The reason for asking is the following code, which will error at linking time with an undefined reference to check_error<char>(void*, long) with Clang and GCC 4.4.5, indicating that it does not instantiate the template. MSVC and GCC 4.5.1 however compile and link just fine, leading to the believe that it does instantiate the template. However, if you leave out the cast, MSVC and GCC (both 4.4.5 and 4.5.1) will error on check_error<char> only (the wanted behaviour), while Clang will error on both calls. Normally I believe Clang when it comes to conforming stuff, but I wonder:
Which compiler is correct and what does the standard say about it?
#include <type_traits>
template<class T>
void check_error(void*, long);
template<class T>
struct foo{
template<class U>
friend typename std::enable_if<
std::is_same<T,U>::value
>::type check_error(foo<T>*, int){}
};
template struct foo<int>;
int main()
{
check_error<int>(static_cast<foo<int>*>(0), 0);
check_error<char>(static_cast<foo<char>*>(0), 0);
}
It is not the cast that instantiates the class template specialization, but the function call, because the argument triggers ADL . The instantiation is done because the completeness of it may affect the semantics of the program.

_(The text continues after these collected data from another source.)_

/-- TIDE_BRC (R301, R470, R496): the recorded outcome where there is one, else the comparison, which is recorded. -/
def branchOn (q : Nat) (x : TQueue) (b : Batch) (c : Cmd) (s : State) : State :=
  let go := fun (taken : Bool) =>
    seqDone q x b (if taken then (target b.words b.seq.pos).toNat else b.seq.pos + 1) id
  match mapFind b.outcomes b.seq.dseq with
  | some t => go t s
  | none =>
    let t := condHolds (cCond c) (counterAt s (x.cbase + cCounter c)) (cValue c)
    go t (modBatch q b.first (fun d => { d with outcomes := mapIns d.outcomes b.seq.dseq t }) (jOutcome q b t s))

def execTideBrc (q : QueueId) (s : State) : Result := .next (seqStep 0x02 q (branchOn q) s)

/-- TIDE_LOOP (R302). -/
def execTideLoop (q : QueueId) (s : State) : Result :=
  .next (seqStep 0x03 q (fun x b c =>
    let v := (b.seq.reg (cIreg c) + 1) % 2 ^ 32
    seqDone q x b (if v < cImm c then (target b.words b.seq.pos).toNat else b.seq.pos + 1) (Snap.setReg (cIreg c) v)) s)

/-- TIDE_SETI (R300). -/
def execTideSeti (q : QueueId) (s : State) : Result :=
  .next (seqStep 0x04 q (fun x b c => seqDone q x b (b.seq.pos + 1) (Snap.setReg (cIreg c) (cImm c))) s)

/-- TIDE_ADDI (R300). -/
def execTideAddi (q : QueueId) (s : State) : Result :=
  .next (seqStep 0x05 q (fun x b c =>
    seqDone q x b (b.seq.pos + 1) (Snap.setReg (cIreg c) (b.seq.reg (cIreg c) + cImm c))) s)

/-- The WAIT at which a batch's sequencer stands ends with an error: COMMIT, the batch ends (R307, R340, R471). -/
def waitEnd (q st : Nat) (b : Batch) (s : State) : State :=
  let s1 := if (mapFind b.outcomes b.seq.dseq).isSome then s else jOutcome q b true s
  let s2 := modBatch q b.first (fun c => { c with
    waiting := false
    outcomes := mapIns c.outcomes b.seq.dseq true }) s1
  failDispatch q b st s2

/-- The instance at which the sequencer stands has its own COMMIT entry, or a COLL_COMMIT whose outputs it completes: after a
warm reset it is skipped (R493, R496). -/
def Batch.committedHere (b : Batch) : Bool :=
  b.commits.any (fun c => c.1 == b.seq.dseq) || b.insts.any (fun i => i.dseq == b.seq.dseq)

/-- Passes over an instance that has committed (R496); one that committed with an error ends its batch again (R340). -/
def passOver (q : Nat) (b : Batch) (s : State) : State :=
  let st := match b.commits.find? (fun c => c.1 == b.seq.dseq) with | some c => c.2.2.1 | none => Status.OK
  settle q (modBatch q b.first (fun c =>
    if endsBatch st then Batch.fail { c with seq := { c.seq with dseq := c.seq.dseq + 1, pos := b.seq.pos + 1 } } st
    else Batch.goto c (b.seq.pos + 1)) s)

/-- TIDE_WAIT (R305, R306, R496): it completes at once, by its recorded outcome, or is held. -/
def waitOn (q : Nat) (_ : TQueue) (b : Batch) (_ : Cmd) (s : State) : State :=
  if b.committedHere then passOver q b s
  else if b.lost.contains b.seq.pos then waitEnd q Status.TQ_COMPUTE b s
  else
  match mapFind b.outcomes b.seq.dseq with
  | some true => waitEnd q Status.TQ_WAITTMO b s
  | some false => seqDone q (queueAt s q) b (b.seq.pos + 1) id s
  | none =>
    match waitTry q (modBatch q b.first (fun c => { c with waiting := true }) s) with
    | (some i, s1) => counterAdd i 1 s1
    | (none, s1) => s1

def execTideWait (q : QueueId) (s : State) : Result := .next (seqStep 0x06 q (waitOn q) s)

/-- WAIT_TIMEOUT (R307): the limit of a held WAIT elapses. -/
def waitTimeout (q : Nat) (s : State) : State :=
  match (queueAt s q).running with
  | some b => if b.waiting then waitEnd q Status.TQ_WAITTMO b s else s
  | none => s

def execWaitTimeout (q : QueueId) (s : State) : Result := .next (onlyIf (frameRuns s) (waitTimeout q) s)

/-- TIDE_MARK (R312). -/
def execTideMark (q : QueueId) (s : State) : Result :=
  .next (seqStep 0x0A q (fun x b c =>
    let m := (x.mark &&& (2 ^ 16 - 1 - x.markMask)) ||| (cBits c &&& x.markMask)
    seqDone q x b (b.seq.pos + 1) (fun p => { p with mark := m })) s)

/-- TIDE_OPND (R322): it completes with the command it serves. -/
def execTideOpnd (q : QueueId) (s : State) : Result :=
  .next (seqStep 0x0C q (fun _ b _ t =>
    settle q (modBatch q b.first (fun c => Batch.goto c (b.seq.pos + 1)) t)) s)

/-- Warms one page of a shared-table context, or requests its translation (R274). -/
def advisePage (q e asid acc : Nat) (s : State) (pg : Nat) : State :=
  let h := engineHalf e
  let ask := fun (u : State) =>
    if u.xlt.waits.any (fun w => w.asid == asid && w.page == pg && grants w.acc acc && w.what != .nobody) then u
    else atsRequest .advise q e asid pg acc (acc == 1) (0, 0) (bump F.XLT_L2MISS.COUNT 0 u)
  match lruFind asid (16 + pg) (mapGet s.xlt.l2 h []) with
  | some x => if (x.page.map (fun p => grants p.perms acc)).getD true then fillL2 h x s else ask s
  | none => ask s

/-- ADVISE (R274, R333): the translations of its range in the second-level cache; it never faults. -/
def advise (q e asid va bytes acc : Nat) (s : State) : State :=
  let c := ctxAt s asid
  if !c.bound then s
  else if c.shared then
    ((List.range ((va + bytes - 1) / 2 ^ 30 - va / 2 ^ 30 + 1)).map (fun k => va / 2 ^ 30 + k)).foldl
      (advisePage q e asid acc) s
  else
    ((List.range 16).filter (fun n =>
      let g := segAt s asid n
      g.valid && decide (g.start < va + bytes ∧ va < g.start + g.len))).foldl (fun u n => segL2 (engineHalf e) asid n u) s

def execTideAdvise (q : QueueId) (s : State) : Result :=
  .next (seqStep 0x0B q (fun x b c t =>
    seqDone q x b (b.seq.pos + 1) id (advise q x.eng x.asid (cVa c) (cSectors c * 64) (cAccess c) t)) s)

/-! ### Dispatch (R255, R280, R281, R314, R315, R336, R338) -/

/-- An instance dispatched at `k` is the completing one: every LOOP around it falls through next (R338; R304 keeps the
index registers of those LOOPs unchanged until then). -/
def lastAt (b : Batch) (k : Nat) : Bool :=
  (loopsAround b.words k).all (fun j =>
    let c := wordAt b.words j
    decide (cImm c ≤ (b.seq.reg (cIreg c) + 1) % 2 ^ 32))

/-- Dispatches the command at which the sequencer stands as instance `i`. -/
def dispatch (q : Nat) (b : Batch) (i : Inst) (s : State) : State :=
  modBatch q b.first (fun c => Batch.goto { c with insts := c.insts ++ [i] } (b.seq.pos + 1)) s

/-- A fresh instance of the command at which the sequencer stands. -/
def newInst (b : Batch) (opnds : List Opnd) : Inst :=
  { idx := b.seq.pos, dseq := b.seq.dseq, op := cOp (wordAt b.words b.seq.pos), last := lastAt b b.seq.pos
    snap := b.seq, opnds := opnds }

/-- CSET and CADD (R308): they commit without an engine; the update is staged. -/
def counterCmd (q : Nat) (_ : TQueue) (b : Batch) (_ : Cmd) (s : State) : State :=
  if b.committedHere then passOver q b s else dispatch q b { newInst b [] with result := some Status.OK } s

def execTideCset (q : QueueId) (s : State) : Result := .next (seqStep 0x07 q (counterCmd q) s)

def execTideCadd (q : QueueId) (s : State) : Result := .next (seqStep 0x08 q (counterCmd q) s)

That clang does not follow the spec here is known and a PR was sent by me some time ago. See http://llvm.org/bugs/show_bug.cgi?id=9440
n3242 §14.7.1/1
Unless a class template specialization has been explicitly instantiated (14.7.2) or explicitly specialized (14.7.3),
the class template specialization is implicitly instantiated when the specialization is referenced in a context
that requires a completely-defined object type or when the completeness of the class type affects the semantics
of the program. The implicit instantiation of a class template specialization causes the implicit
instantiation of the declarations, but not of the definitions or default arguments, of the class member functions,
member classes, static data members and member templates; and it causes the implicit instantiation
of the definitions of member anonymous unions. Unless a member of a class template or a member template
has been explicitly instantiated or explicitly specialized, the specialization of the member is implicitly instantiated
when the specialization is referenced in a context that requires the member definition to exist; in
particular, the initialization (and any associated side-effects) of a static data member does not occur unless
the static data member is itself used in a way that requires the definition of the static data member to exist.

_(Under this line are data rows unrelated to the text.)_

/-- The Reckoner of a core executes an instruction. -/
def kRun (c : Nat) (i : KIns) (s : State) : State :=
  match kOp i.word with
  | 0x1C => setCore c (kldRetire i (coreAt s c)) s
  | 0x1D => kstSend c i s
  | _ =>
    let (b, s1) := if kKfn i.word = 21 then draw 1 s else (0, s)
    setCore c (kEffect (ctxAt s (coreAt s c).asid).point (b == 1) i (coreAt s c)) s1

/-- RECKONER_EXECUTE (R386): the front of the queue, if it can execute. An uncorrectable ECC error that it meets is a late
HWERR of that instruction, which stops the Reckoner (R401, R403); one in the core's instruction store or scratch is a late
HWERR of the instruction at the core's pc. -/
def reckonerExecute (c : Nat) (upset : EccSite) (s : State) : State :=
  let k := coreAt s c
  if upset = .core then (if k.active then setCore c (k.lateErr 10 k.pc 0 0) s else s)
  else
    match k.kq with
    | [] => s
    | i :: rest =>
      if k.ended || k.abort then s
      else if upset = .reckoner then setCore c (k.recErr 10 i) s
      else if kReady s c i then kRun c i (setCore c { k with kq := rest } s)
      else s

def execReckonerExecute (c : CoreId) (upset : EccSite) (s : State) : Result :=
  .next (onlyIf (coreRuns s c) (reckonerExecute c upset) s)

/-! ### Issue (R386, R387, R403) -/

/-- The g registers that a K-format instruction reads, and whether it writes one. -/
def kReads (fn : Nat) (w : KWord) : List Nat := if [2, 4, 7, 8, 18].contains fn then [kG w] else []
def kWrites (fn : Nat) : Bool := [3, 6, 7, 8, 19, 20].contains fn

/-- A core hands its Reckoner an instruction: it stalls while the queue is full, a stopped Reckoner discards it, and one that
finds the queue empty executes at once if it can. -/
def kHand (c : Nat) (k : Core) (i : KIns) (s : State) : State :=
  if k.kstop then setCore c k s
  else if k.kq.isEmpty && kReady (setCore c k s) c i then kRun c i (setCore c k s)
  else setCore c { k with kq := k.kq ++ [i] } s

/-- A K-format instruction of OP 0x38. -/
def kIssue (fn : Nat) (c : CoreId) (s : State) : State :=
  issue c (isK fn) (kReads fn) (fun k w s =>
    if 32 ≤ k.kq.length then s
    else
      let i : KIns := { word := w, pc := k.pc, g := k.gr (kG w), tok := k.serial, addr := 0, data := none }
      let k1 := if kWrites fn then k.await (kG w) else k
      kHand c k1.retire i s) s
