/-! ### Leaving and rejoining (R819-R821) -/

/-- The die begins to leave (R819): acceptance is withheld, its clients get other partners, as steward it releases the
lease. -/
def leaveStart (s : State) : State :=
  let s1 := toSteward mkDeparture [] [] (stewLeaving (ownDie s)) (setF F.GLB_STATUS.LEAVING 0 1 s)
  if role s1 = 3 then leaseRelease 1 s1 else s1

def execLeave (s : State) : Result :=
  .next (onlyIf (barOpen s && !flag s F.GLB_STATUS.LEAVING && !flag s F.GLB_STATUS.LEFT) leaveStart s)

/-- No batch is live (R462, R819). -/
def noBatches (s : State) : Bool := s.tq.queues.all (fun (e : Nat × TQueue) => e.2.batches.all (fun b => !b.accepted))

/-- LEAVE_COMPLETE (R819, R820). -/
def leaveComplete (s : State) : State :=
  shutLinks (setF F.GLB_STATUS.LEFT 0 1 (toSteward mkDeparture [(1, 1, 1)] [] (stewLeft (ownDie s)) s))

def execLeaveComplete (s : State) : Result :=
  .next (onlyIf (barOpen s && flag s F.GLB_STATUS.LEAVING && !flag s F.GLB_STATUS.LEFT && noBatches s) leaveComplete s)

/-- REJOIN (R817, R821). -/
def rejoin (s : State) : State :=
  joinAsk (setMember (ownDie s) false (setF F.GLB_STATUS.LEFT 0 0 (setF F.GLB_STATUS.LEAVING 0 0 s)))

def execRejoin (s : State) : Result := .next (onlyIf (barOpen s && flag s F.GLB_STATUS.LEFT) rejoin s)

/-! ### REFCLK_TWY (R788, R896) -/

/-- REFCLK_TWY_LOSS: every link goes down; before Headland's start the loss is reported there (R788). -/
def clockLoss (s : State) : State :=
  if s.twy.noClock then s
  else
    let s1 := (List.range 24).foldl (fun u n => if linkState u n = 0 then u else linkDown n false u) s
    let s2 := { s1 with twy := { s1.twy with noClock := true } }
    if headRuns s then post { code := Ev.GLB_NOTWYCLK } s2 else s2

def execRefclkTwyLoss (s : State) : Result := .next (clockLoss s)

/-- REFCLK_TWY_RETURN: each link re-enters DETECT after tHOLD (TWY_HOLD_EXPIRY). -/
def execRefclkTwyReturn (s : State) : Result := .next { s with twy := { s.twy with noClock := false } }

end Sys2Proof.Machine
end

It seems to me that static_cast would require the instantiation of the declarations, but not of the definitions (as you are just dealing with pointers).
n3242 §14.6.5/1
Friend classes or functions can be declared within a class template. When a template is instantiated, the
names of its friends are treated as if the specialization had been explicitly declared at its point of instantiation.
I think that it should link, but maybe someone else can interpret better than I can.